Availability and future directions
Software availability
TEvarSim is implemented in Python 3. All source code, scripts, and data, including those for the proof-of-concept benchmarking workflow, are publicly available at https://github.com/daweili-lab/TEvarSim. Additional materials can be found at www.dllab.org/software/TEvarSim.html.
Documentation
TEvarSim provides documentation at three levels: (i) interactive command-line help messages built into the software, providing a preview of the usage of each parameter; (ii) GitHub repository containing step-by-step usage instructions, recommended practices, example datasets, and other resources to support testing and reproducibility; and (iii) Software Manual available on our laboratory webpage with additional project information, Q&A, and contact details.
Computational resource requirements
The memory requirements of TEvarSim scale with chromosome length, e.g., simulating a human chromosome typically requires less than 8 GB of RAM. Disk usage varies depending on factors such as the number of genomes simulated, the size of each genome (e.g., partial or whole), and the sequencing depth of the simulated reads. Table 4 provides an example summary of resource consumption for simulations based on chromosome 1 of GRCh38.
Limitations and future directions
The current version of TEvarSim has several limitations that motivate future development. Specifically, the simulation modules based on random (TErandom) and real (TEreal and TEpan) TEs are complementary to each other, with each having distinct strengths and limitations. Overall, the random TE module can include TE sites and genomic regions not currently detectable by existing bioinformatics tools and is therefore more suitable for simulating understudied TE families for which little prior knowledge is available. An obvious limitation of this approach is that it does not necessarily incorporate prior biological knowledge. In contrast, the real TE modules better reflect known insertion patterns observed in real samples and are better suited for scenarios in which TEs have been relatively well characterized, with most TE variants identified and a database of known TE variants available. Ideally, real TE sequences should be directly used as references to simulate the presence and absence of real TE insertions, as implemented in our current real TE modules. Theoretically, these real TE modules can generate a more realistic TE landscape. However, current TE detection methods remain in their early stages, and only a fraction of TE variants have been identified in the literature and in our in-house TE variant database. In particular, TEs located in highly repetitive regions have not been accurately identified or characterized. Consequently, the currently available human TE variants and their sequences are far from complete, and this limitation is even more severe for many other species that lack comprehensive databases of real TE insertions. Thus, it is still necessary to include a random TE module to generate randomized TE variants, supporting the study of TEs in both easily identifiable and challenging genomic regions.
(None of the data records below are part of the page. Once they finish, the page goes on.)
-- ==== Sys2Proof/Tests/Slice0.lean ====
section
/-! SUPPORT. Tests. First the check of well-formedness, refused where it should be. Then one or two small steps for every
command, their expected values taken from the worked figures and tables of spec/. Then, for every statement that has
hypotheses, a state and operands that meet them, clause by clause. -/

set_option maxRecDepth 20000

namespace Sys2Proof.Tests

open Sys2Proof Sys2Proof.Machine

/-! ## Well-formedness -/

theorem test_wellFormed_edge : (Instr.zeroCrossingEdge (2 ^ 64)).wellFormed = false := by decide
theorem test_wellFormed_edge_largest : (Instr.zeroCrossingEdge (2 ^ 64 - 1)).wellFormed = true := by decide
theorem test_wellFormed_stopAssertion : (Instr.stopAssertion (2 ^ 64) 100).wellFormed = false := by decide
theorem test_wellFormed_stopAssertion_steady : (Instr.stopAssertion 1 (2 ^ 64)).wellFormed = false := by decide
theorem test_wellFormed_stopRelease : (Instr.stopRelease (2 ^ 64) 100).wellFormed = false := by decide
theorem test_wellFormed_stopRelease_steady : (Instr.stopRelease 1 (2 ^ 64)).wellFormed = false := by decide
theorem test_wellFormed_slotRelease : (Instr.requestSlotRelease (2 ^ 64) .released).wellFormed = false := by decide
theorem test_wellFormed_poll : (Instr.poll (2 ^ 64)).wellFormed = false := by decide
theorem test_wellFormed_moduleReply : (Instr.moduleReply (2 ^ 64) []).wellFormed = false := by decide
theorem test_wellFormed_linkByte : (Instr.linkByteReceived (2 ^ 64) 0xC3 false).wellFormed = false := by decide
theorem test_wellFormed_noticeFrameEnd : (Instr.noticeFrameEnd (2 ^ 64)).wellFormed = false := by decide
theorem test_wellFormed_supplyFall : (Instr.supplyFall (2 ^ 64)).wellFormed = false := by decide

/-! ## Helpers -/

/-- The state that a command leaves. -/
def after (c : Instr) (s : State) : State :=
  match exec c s with
  | .next t => t
  | .fault _ => s
  | .refused _ => s

def onFmu (f : Fmu → Fmu) (s : State) : State := s.withFmu (f s.fmu)
def onEvt (f : Evt → Evt) (s : State) : State := s.withEvt (f s.evt)
def onDse (f : Dse → Dse) (s : State) : State := s.withDse (f s.dse)
def onRsq (f : Rsq → Rsq) (s : State) : State := s.withRsq (f s.rsq)
def onRbi (f : Rbi → Rbi) (s : State) : State := s.withRbi (f s.rbi)
def onOrl (f : Orl → Orl) (s : State) : State := s.withOrl (f s.orl)
def onLif (f : Lif → Lif) (s : State) : State := s.withLif (f s.lif)
def onStu (f : Stu → Stu) (s : State) : State := s.withStu (f s.stu)

/-- A request with tag 7 waits in the slot. -/
def asking (k : RequestKind) (p : List Byte) (s : State) : State :=
  onLif (fun l => { l with slot := some ⟨requestKindByte k, 7#8, p, false⟩ }) s

theorem asks_asking (k : RequestKind) (p : List Byte) {s : State} (h : s.supply = .up) :
    (asking k p s).asks k 7#8 p := ⟨h, rfl⟩

/-- The result code of the reply that waits. -/
def code (s : State) : Option Byte := s.lif.waiting.bind fun f => f[4]?

/-- The status byte of the reply that waits. -/
def mark (s : State) : Option Byte := s.lif.waiting.bind fun f => f[5]?

/-- The body of the reply that waits. -/
def body (s : State) : Option (List Byte) := s.lif.waiting.map fun f => (f.drop 6).take (f.length - 8)

/-- The bytes of the frame being sent, but for its CRC. -/
def sent (s : State) : Option (List Byte) := s.lif.sending.map fun f => f.frame.dropLast.dropLast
Under its default settings, the random module in our current software version does not preferentially increase or decrease the prevalence of specific TE variant types in particular genomic regions. However, depending on the specific biological question, users may wish to enrich for or against TE variants in specific regions, such as complex TE insertions in highly repetitive regions. This functionality can be readily implemented. TEvarSim uses BED files produced in prior steps to generate synthetic genomes through the Simulate module. Therefore, inserting, enriching, or excluding TE variants in specific genomic regions (e.g., repetitive regions) can be achieved by modifying the BED file before running the Simulate module.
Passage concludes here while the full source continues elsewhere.